In Fig. 1, which represent the global application mapping diagram as discussed in Module 3: System Partitioning , are shown the main hardware blocks that are going to be configured for PMSM phase currents measurement. We are going to reuse the model developed in Module 5: V/F Scalar Control  which will allow us to test the measurement technique in dynamic regime. The interactions between host PC and hardware will be done via OpenSDA serial communication that will be used to download the code generated from MATLAB and to visualize various control signals with FreeMASTER. 

Fig. 1: Application Mapping -  HW & SW modules used for Phase Currents measurement are highlighted in green







As designers or engineers in the field of power electronics, power supplies, battery management systems, motor drives and many other areas one of the most common faced problem is the need to measure currents accurately. In general the current needs to be measured for fault protection or functional control. For this application we need to measure the current for three main reasons:

  • Functional - motor control feedback for FOC in order to orient the stator current vector
  • Protection - against over-current and short circuit
  • Information - about power consumption levels 


In practice, there are four major current sensing methods commonly available. These methods are shown in table below, together with the advantages and disadvantages of each.

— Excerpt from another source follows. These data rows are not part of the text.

/-- The TX LOs of a burst have been locked since t; a side in CAL keeps it waiting (R349). -/
def State.lockSince (s : State) (b : Burst) (t : T48) : Bool :=
  (s.burstQuads b).all fun q => match (s.side (2 * q + 1)).lockedAt with
    | some v => s.locked (2 * q + 1) && decide (v ≤ s.nsAt t) && decide (s.sideState (2 * q + 1) ≠ sCal)
    | none => false

/-- T_GNT and the two tolerances in ns (R342, R347). -/
def State.tGnt (s : State) : Nat := usec (s.fld F.COEX_CFG_t_gnt)

def State.tolLock (s : State) (b : Burst) : Nat :=
  if b.ack then 0
  else match s.burstQuads b with
    | [] => 0
    | a :: l => l.foldl (fun m q => min m (usec (s.fld F.RADIO_TIMING_late_tol q))) (usec (s.fld F.RADIO_TIMING_late_tol a))

def State.tolCoex (s : State) (b : Burst) : Nat :=
  if b.ack = true ∨ s.flag F.COEX_CFG_link_policy = false then 0 else usec (s.fld F.COEX_CFG_defer_max)

/-- COEX_GNT has been high since t, or coexistence is off. -/
def State.grantSince (s : State) (t : T48) : Bool :=
  !s.flag F.COEX_CFG_en || match s.radio.gnt with
    | some v => decide (v ≤ s.nsAt t)
    | none => false

/-- Last moments of R342 for the lock and for the grant. -/
def State.lockLast (s : State) (b : Burst) : T48 := tAdd b.air ((s.tolLock b : Int) - s.burstRf b)
def State.grantLast (s : State) (b : Burst) : T48 := tAdd b.air ((s.tolCoex b : Int) - s.tGnt)

/-- How far a moment lies after another, in whole µs rounded up; 0 when it does not. -/
def usAfter (t a : Int) : Nat := ceilDiv (t - a).toNat 1000

/-- The D at which both conditions are met (R341): lock counted from A + D - d_rf, grant from A + D - T_GNT. -/
def State.deferOf (s : State) (b : Burst) : Nat :=
  let lock := (s.burstQuads b).foldl (fun m q => match (s.side (2 * q + 1)).lockedAt with
    | some v => max m (usAfter (v + s.burstRf b) (s.nsAt b.air))
    | none => m) 0
  match s.radio.gnt with
  | some v => if s.flag F.COEX_CFG_en then max lock (usAfter (v + s.tGnt) (s.nsAt b.air)) else lock
  | none => lock

/-- The moved air interval, widened by L_off, meets the widened interval of another burst on a shared quadrant (R342). -/
def State.deferMeets (s : State) (u : Nat) (b : Burst) : Bool :=
  let lo := b.start
  let hi := tAdd b.stop (s.loffOf b)
  s.bursts.any fun x =>
    decide (x.1 ≠ u) && ((s.burstQuads b).any fun q => s.drives x.2 q) &&
      overlap (x.2.start - BitVec.ofNat 48 x.2.lead) (tAdd x.2.stop (s.loffOf x.2)) lo hi

/-- A burst passes its hold point with delay d (R341): its waiting paths unmute at A + D - d_rf. -/
def State.passHold (s : State) (u : Nat) (b : Burst) (d : Nat) : State :=
  let b := { b with phase := BPhase.released, delay := d }
  let s := (s.setBurst u (some b)).showHold b false
  let s := (s.burstQuads b).foldl (fun s q =>
    if s.sideState (2 * q + 1) = sStandby then s.enterSide (2 * q + 1) sRun else s) s
  (s.burstPaths b).foldl (fun s p =>
    let x := s.pa p
    if s.paState p = pEn ∧ x.enDone = true then
      s.setPa p { x with enDone := false, timer := some (b.start - BitVec.ofNat 48 (s.dRf p)) }
    else s) s
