def execBurstFrame (beam : Nat) (ws : List Word) (s : State) : Outcome State Fault Refusal :=
  if s.rxOpen = true ∧ beam < 32 then
    if burstOk ws then
      let s := s.received (0x50 + beam) 5
      let b := s.linkBurst beam ws
      match s.burstPlan b with
      | .inl st => .next (s.burstReject beam b.id st)
      | .inr u => .next ((s.armCmd u b.compare 3 (.burst beam)).setBurst u (some b))
    else .next (s.discardFrame 4 (0x50 + beam))
  else .next s

/-- A sample frame of a burst (R396, R398, R409, R419): m of its m_code, whether it is the last, its blocks and their bytes;
samples beyond n_samples are discarded. -/
def execBurstSampleFrame (beam id m : Nat) (last : Bool) (f : FrameBody) (s : State) :
    Outcome State Fault Refusal :=
  if s.rxOpen = true ∧ beam < 32 then
    match s.bursts.find? fun x => decide (x.2.beam = beam ∧ x.2.ack = false ∧ x.2.id = id), iqDecode m f.blocks f.bytes with
    | some (u, b), some l =>
      let s := (s.received (0x50 + beam) ((f.bytes.length + 27) / 8)).feedLine u beam (l.take (b.n - b.got))
      .next (s.setBurst u (some { b with got := min b.n (b.got + l.length), gotLast := b.gotLast || last }))
    | _, _ => .next (s.discardFrame 4 (0x50 + beam))
  else .next s

/-! ### Received frames that fail (R398) -/

/-- Word i of a frame's bytes. -/
def frameWord (l : List Byte) (i : Nat) : Nat := ((l.drop (4 * i)).take 4).foldr (fun b n => b.toNat + 256 * n) 0

/-- The payload of a received frame (R397). -/
def framePayload (l : List Byte) : List Byte :=
  let w := frameWord l 1
  (l.drop 16).take (8 * (w / 2 ^ 16 % 2048) - 20 - w / 2 ^ 27 % 8)

/-- Its words. -/
def frameWords (l : List Byte) : List Word :=
  let p := framePayload l
  (List.range (p.length / 4)).map fun i => toWord (frameWord p i)

/-- Type and stream are valid for the receive direction, reserved fields are 0 (R396, R398, R399). -/
def frameKnown (l : List Byte) : Bool :=
  let w := frameWord l 0
  let typ := w % 256
  let stream := w / 256 % 256
  let tx := decide (0x50 ≤ stream ∧ stream < 0x70)
  (decide (typ = 1 ∧ (stream = 0 ∨ stream = 2)) || decide (typ = 1 ∨ typ = 3) && tx || decide (typ = 2 ∧ stream = 0)) &&
    decide (w / 2 ^ 19 % 32 = 0 ∧ w / 2 ^ 29 = 0 ∧ frameWord l 1 / 2 ^ 30 = 0 ∧ frameWord l 3 / 2 ^ 9 % 128 = 0)

/-- The content of a CREDIT, BURST or sample frame is valid (R398, R401, R409, R417, R419). -/
def State.frameContentOk (s : State) (l : List Byte) : Bool :=
  let w := frameWord l 0
  let stream := w / 256 % 256
  if w % 256 = 2 then creditOk (frameWords l)
  else if w % 256 = 3 then burstOk (frameWords l)
  else if 0x50 ≤ stream then
    (s.bursts.any fun x => decide (x.2.beam = stream - 0x50 ∧ x.2.ack = false ∧ x.2.id = frameWord l 3 / 2 ^ 24)) &&
      match mOfCode (w / 2 ^ 24 % 16) with
      | some m => (iqDecode m (frameWord l 3 % 512) (framePayload l)).isSome
      | none => false
  else true

/-- The first check of R398 that a received frame fails, 0 for none; `ended`: its END came where len_8 says, with no ABORT and no
other START. -/
def State.frameCheck (s : State) (ended : Bool) (l : List Byte) : Nat :=
  let n := frameWord l 1 / 2 ^ 16 % 2048
  if ended = false ∨ l.length ≠ 8 * n ∨ n < 3 ∨ 1152 < n then 1
  else if frameWord (l.drop (l.length - 4)) 0 ≠ crc32 (l.take (l.length - 4)) then 2
  else if frameKnown l = false then 3
  else if s.frameContentOk l = false then 4
  else 0

/-- A received frame is checked, and discarded and counted where it fails. -/
def execFrameDiscard (ended : Bool) (bytes : List Byte) (s : State) : Outcome State Fault Refusal :=
  let c := s.frameCheck ended bytes
  .next (if s.linkUp = true ∧ c ≠ 0 then s.discardFrame c ((bytes.getD 1 0).toNat) else s)

/-! ### Commands (R416, R422, R624) -/

def specTxbLinkTcSet : CmdSpec := { opcode := 0x0306, minLen := 1, maxLen := 1, masks := [0xFF] }

def svcTxbLinkTcSet (q : Req) (s : State) : State × Rsp :=
  let first := bits (q.arg 1) 3 0
  let n := bits (q.arg 1) 7 4
  let unheld := s.firstUnheld q.mbx resTc first n
  s.check [(decide (n < 1 ∨ 8 < n ∨ 16 < first + n), rspErr stBadArg),
           (unheld.isSome, s.rspHeld resTc (unheld.getD first)), (s.bursts.any fun x => !x.2.ack, rspErr stBusy)]
    ({ s with tx := { s.tx with linkTc := some (q.mbx, first, n) } }, rspOk)
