/-- A receive pair is lost (R381): rows are discarded until the partner's BOND row, and LSTAT leaves the lane out. -/
def State.rxLost (s : State) (r cause old : Nat) : State :=
  let inBond := s.flag F.LNK_LANE_STAT_in_rx_bond r
  let s := { s with link := { s.link with
      lossCause := Store.set (fun _ => 0) s.link.lossCause r cause
      discard := s.link.discard || (inBond && decide (s.linkState = lUp)) } }
  s.lstatOnChange old

/-- 16 invalid headers end block lock; they count as header errors (R369, R393; log entry 65). -/
def execBlockLockLoss (lane : Nat) (s : State) : Outcome State Fault Refusal :=
  if lane < 8 ∧ s.flag F.LNK_LANE_STAT_block_lock lane = true then
    let old := s.lockedMask
    .next (((s.freshRows.unlockPair lane).bump F.LNK_LANE_ERR_hdr_errs lane 16).rxLost lane 1 old)
  else .next s

/-- Three AM positions in a row without the lane's AM (R369). -/
def execAmLockLoss (lane : Nat) (s : State) : Outcome State Fault Refusal :=
  if lane < 8 ∧ s.flag F.LNK_LANE_STAT_am_lock lane = true ∧ 3 ≤ perStream s.link.amBad lane then
    let old := s.lockedMask
    .next ((((s.freshRows.setAmBad lane 0).setFld F.LNK_LANE_STAT_am_lock lane 0).setAligned lane false).rxLost lane 2 old)
  else .next s

/-- Blocks of 150 ns (R370). -/
def State.skewMax (s : State) : Nat := if s.flag F.LNK_STAT_rate25 then 58 else 23

/-- One pair's AM position (R369, R370). -/
def State.takeAm (s : State) (a : LaneAm) : State :=
  let r := a.pair
  if r < 8 ∧ s.flag F.LNK_LANE_STAT_block_lock r = true then
    let was := s.flag F.LNK_LANE_STAT_am_lock r
    if amOk a.am = false ∨ (was = true ∧ rowByte a.am 1 ≠ s.fld F.LNK_LANE_STAT_src_lane r) then
      if was then s.setAmBad r (perStream s.link.amBad r + 1) else s
    else
      let s := ((s.setAmBad r 0).setFld F.LNK_LANE_STAT_am_lock r 1).setFld F.LNK_LANE_STAT_src_lane r (rowByte a.am 1)
      let s := if was = true ∧ rowByte a.am 4 ≠ a.bip.toNat then s.bump F.LNK_LANE_ERR_bip_errs r else s
      let ok := decide (a.lag ≤ s.skewMax)
      let s := (s.setFld F.LNK_LANE_STAT_skew r (if ok then a.lag else 255)).setAligned r ok
      if ok then s
      else { s with link := { s.link with
          lossCause := Store.set (fun _ => 0) s.link.lossCause r 3
          discard := s.link.discard || (s.flag F.LNK_LANE_STAT_in_rx_bond r && decide (s.linkState = lUp)) } }
  else s

def execAmRowReceived (ams : List LaneAm) (s : State) : Outcome State Fault Refusal :=
  let old := s.lockedMask
  .next (((ams.foldl State.takeAm s.freshRows).lstatOnChange old).tryAlign)

/-- Two AM periods in ns (R368, R384). -/
def State.twoAms (s : State) : Nat := if s.flag F.LNK_STAT_rate25 then 83887 else 209716

/-- Lanes that have qualified for adding (R384). -/
def State.addable (s : State) : Nat :=
  maskOf ((maskList 8 (s.laneEn &&& s.link.peerLocked)).filter fun n =>
    match Store.get (fun _ => none) s.link.lockedSince n with
    | some t => decide (s.twoAms ≤ (s.now - t).toNat)
    | none => false)

/-- Staged FFE settings take effect at an AM (R371). -/
def State.applyFfe (s : State) : State :=
  let s := s.link.ffe.foldl (fun s e => match e.2 with
    | some w => s.setReg .LNK_LANE_FFE e.1 w
    | none => s) s
  { s with link := { s.link with ffe := [] } }

/-- An AM row is sent (R368), LSTAT with it, and the pending add right after it (R374, R384). -/
def execAmRowSend (s : State) : Outcome State Fault Refusal :=
  let s := s.freshRows.applyFfe.sendAms
  let s := if s.linkState = lHello ∨ s.linkState = lUp then s.sendLstat else s
  .next (if s.linkState = lUp then s.txBond (s.fld F.LNK_STAT_tx_bond ||| s.addable) 2 0 else s)

/-- A HELLO row is sent (R373, R378). -/
def execHelloSend (s : State) : Outcome State Fault Refusal :=
  if s.linkState = lHello ∨ s.linkState = lUp then
    let s := s.freshRows
    let retrain := s.link.retrainHello && decide (s.linkState = lUp)
    let seen := s.link.helloGot || decide (s.linkState = lUp)
    let s := s.sendRow (helloRow s.laneEn s.rate25Ok seen retrain (s.fld F.LNK_CFG_node_id) s.link.helloSeq)
    let s := { s with link := { s.link with
        helloSeq := (s.link.helloSeq + 1) % 256, helloSent := s.link.helloSent + if seen then 1 else 0
        retrainHello := false } }
    .next (if retrain then s.linkDown 8 false else s.tryAgree)
  else .next s

/-- LNK_PARTNER after a partner's HELLO. -/
def helloWord (row : BitVec 64) : Word :=
  toWord (rowByte row 4 + 256 * rowByte row 5 + 2 ^ 16 * rowByte row 2 + 2 ^ 24 * (rowByte row 1 % 16) +
    2 ^ 28 * (rowByte row 3 % 2) + 2 ^ 31)

/-- A partner HELLO is taken (R373, R376, R377). -/
def execHelloRowReceived (row : BitVec 64) (s : State) : Outcome State Fault Refusal :=
  if (s.linkState = lHello ∨ s.linkState = lUp) ∧ helloOk row = true then
    let s := s.freshRows
    let flags := rowByte row 3
    let node := rowByte row 4 + 256 * rowByte row 5
    let other := match s.link.peerNode with
      | some n => decide (n ≠ node)
      | none => false
    let s := s.setReg .LNK_PARTNER 0 (helloWord row)
    let s := { s with link := { s.link with peerNode := some node, heard := true } }
    if s.linkState = lUp then
      if flags.testBit 2 then .next (s.linkDown 8 false)
      else .next { s with link := { s.link with lastHello := s.now } }
    else if other then
      let s := s.linkTo lHello
      .next { s with link := { s.link with helloGot := true, peerSeen := false, helloSent := 0 } }
    else
      .next ({ s with link := { s.link with
        helloGot := true, peerSeen := s.link.peerSeen || flags.testBit 1 } } : State).tryAgree
  else .next (s.badRow row)

/-- A partner LSTAT is taken (R374, R382, R384). -/
def execLstatReceived (row : BitVec 64) (s : State) : Outcome State Fault Refusal :=
  if (s.linkState = lHello ∨ s.linkState = lUp) ∧ complOk 0x55 row = true then
    let s := s.freshRows
    let locked := rowByte row 1
    let since := (List.range 8).foldl (fun (m : Store (Option T48)) n =>
      if locked.testBit n then
        (if s.link.peerLocked.testBit n then m else Store.set (fun _ => none) m n (some s.now))
      else Store.set (fun _ => none) m n none) s.link.lockedSince
    let s := { s with link := { s.link with peerLocked := locked, lockedSince := since } }
    let s := (List.range 8).foldl (fun s n => s.setFlag F.LNK_LANE_STAT_partner_locked n (locked.testBit n)) s
    .next (if s.linkState = lUp then s.txBond (s.fld F.LNK_STAT_tx_bond &&& locked) 1 4 else s)
  else .next (s.badRow row)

Current Sensing MethodConstructionAdvantagesDisadvantages



Shunt Resistor


Low cost;

Provides good accuracy;

Wide-band measurements;


High power dissipation;

Not suitable for high current applications;





Small or no-cost can be implemented directly on PCB tracks;

Reduce BOM;

Poor accuracy due temperature variations;

Need to be precisely calculated from beginning for proper balance between accuracy and power dissipation;


Hall effect sensor


Provides galvanic isolation;

Low power dissipation;

High cost;

Limited bandwidth;

Needs additional electronic components;



Current transformer


Provides galvanic isolation;

High current sensing capabilities;

Large size & mass;

Works only in AC;

Requires special hardware to avoid magnetic saturation;

Magnetic field susceptibility;


Based on the advantages of low cost and accurate wide-band measurement the precision shunt resistors, are frequently the best answer for most of the applications.  In this case, choosing the best resistance R value is a question of balance between accuracy vs. power dissipation.

Shunt resistors works on a simple principle of Ohm Law: I = U/R. If the resistance R it is too high then power (P = I^2*R) will be wasted, excess heat  will be generated and the voltage regulation is lost due to change in R value. Consequently, if R is too low then the sense voltage will be correspondingly low, so issues with noise and resolution will limit the accurate measurement of current.


Another important aspect to consider when dealing with shunt resistors is the parasitic inductances that can cause wrong results. Any shunt resistor contains an inductance component that creates a voltage spike as shown in Fig. 2. 



Fig. 2: Shunt parasitic inductance effect


To reduce or eliminate the effect of parasitic inductances, special resistors and PCB layouts are used. The PCB track design around current shunt resistors is critical for obtaining an accurate current sensing. The main difference between dealing with a shunt resistor and a normal resistor is that four rather than two tracks must be provided to form a Kelvin connection, even where the component itself has only two terminals. These 2 additional tracks (V1-V2) that forms the Kelvin connection as shown in Fig. 3 are actually used for measuring the voltage drop across the shunt resistor, which is proportional with the current that needs to be measured.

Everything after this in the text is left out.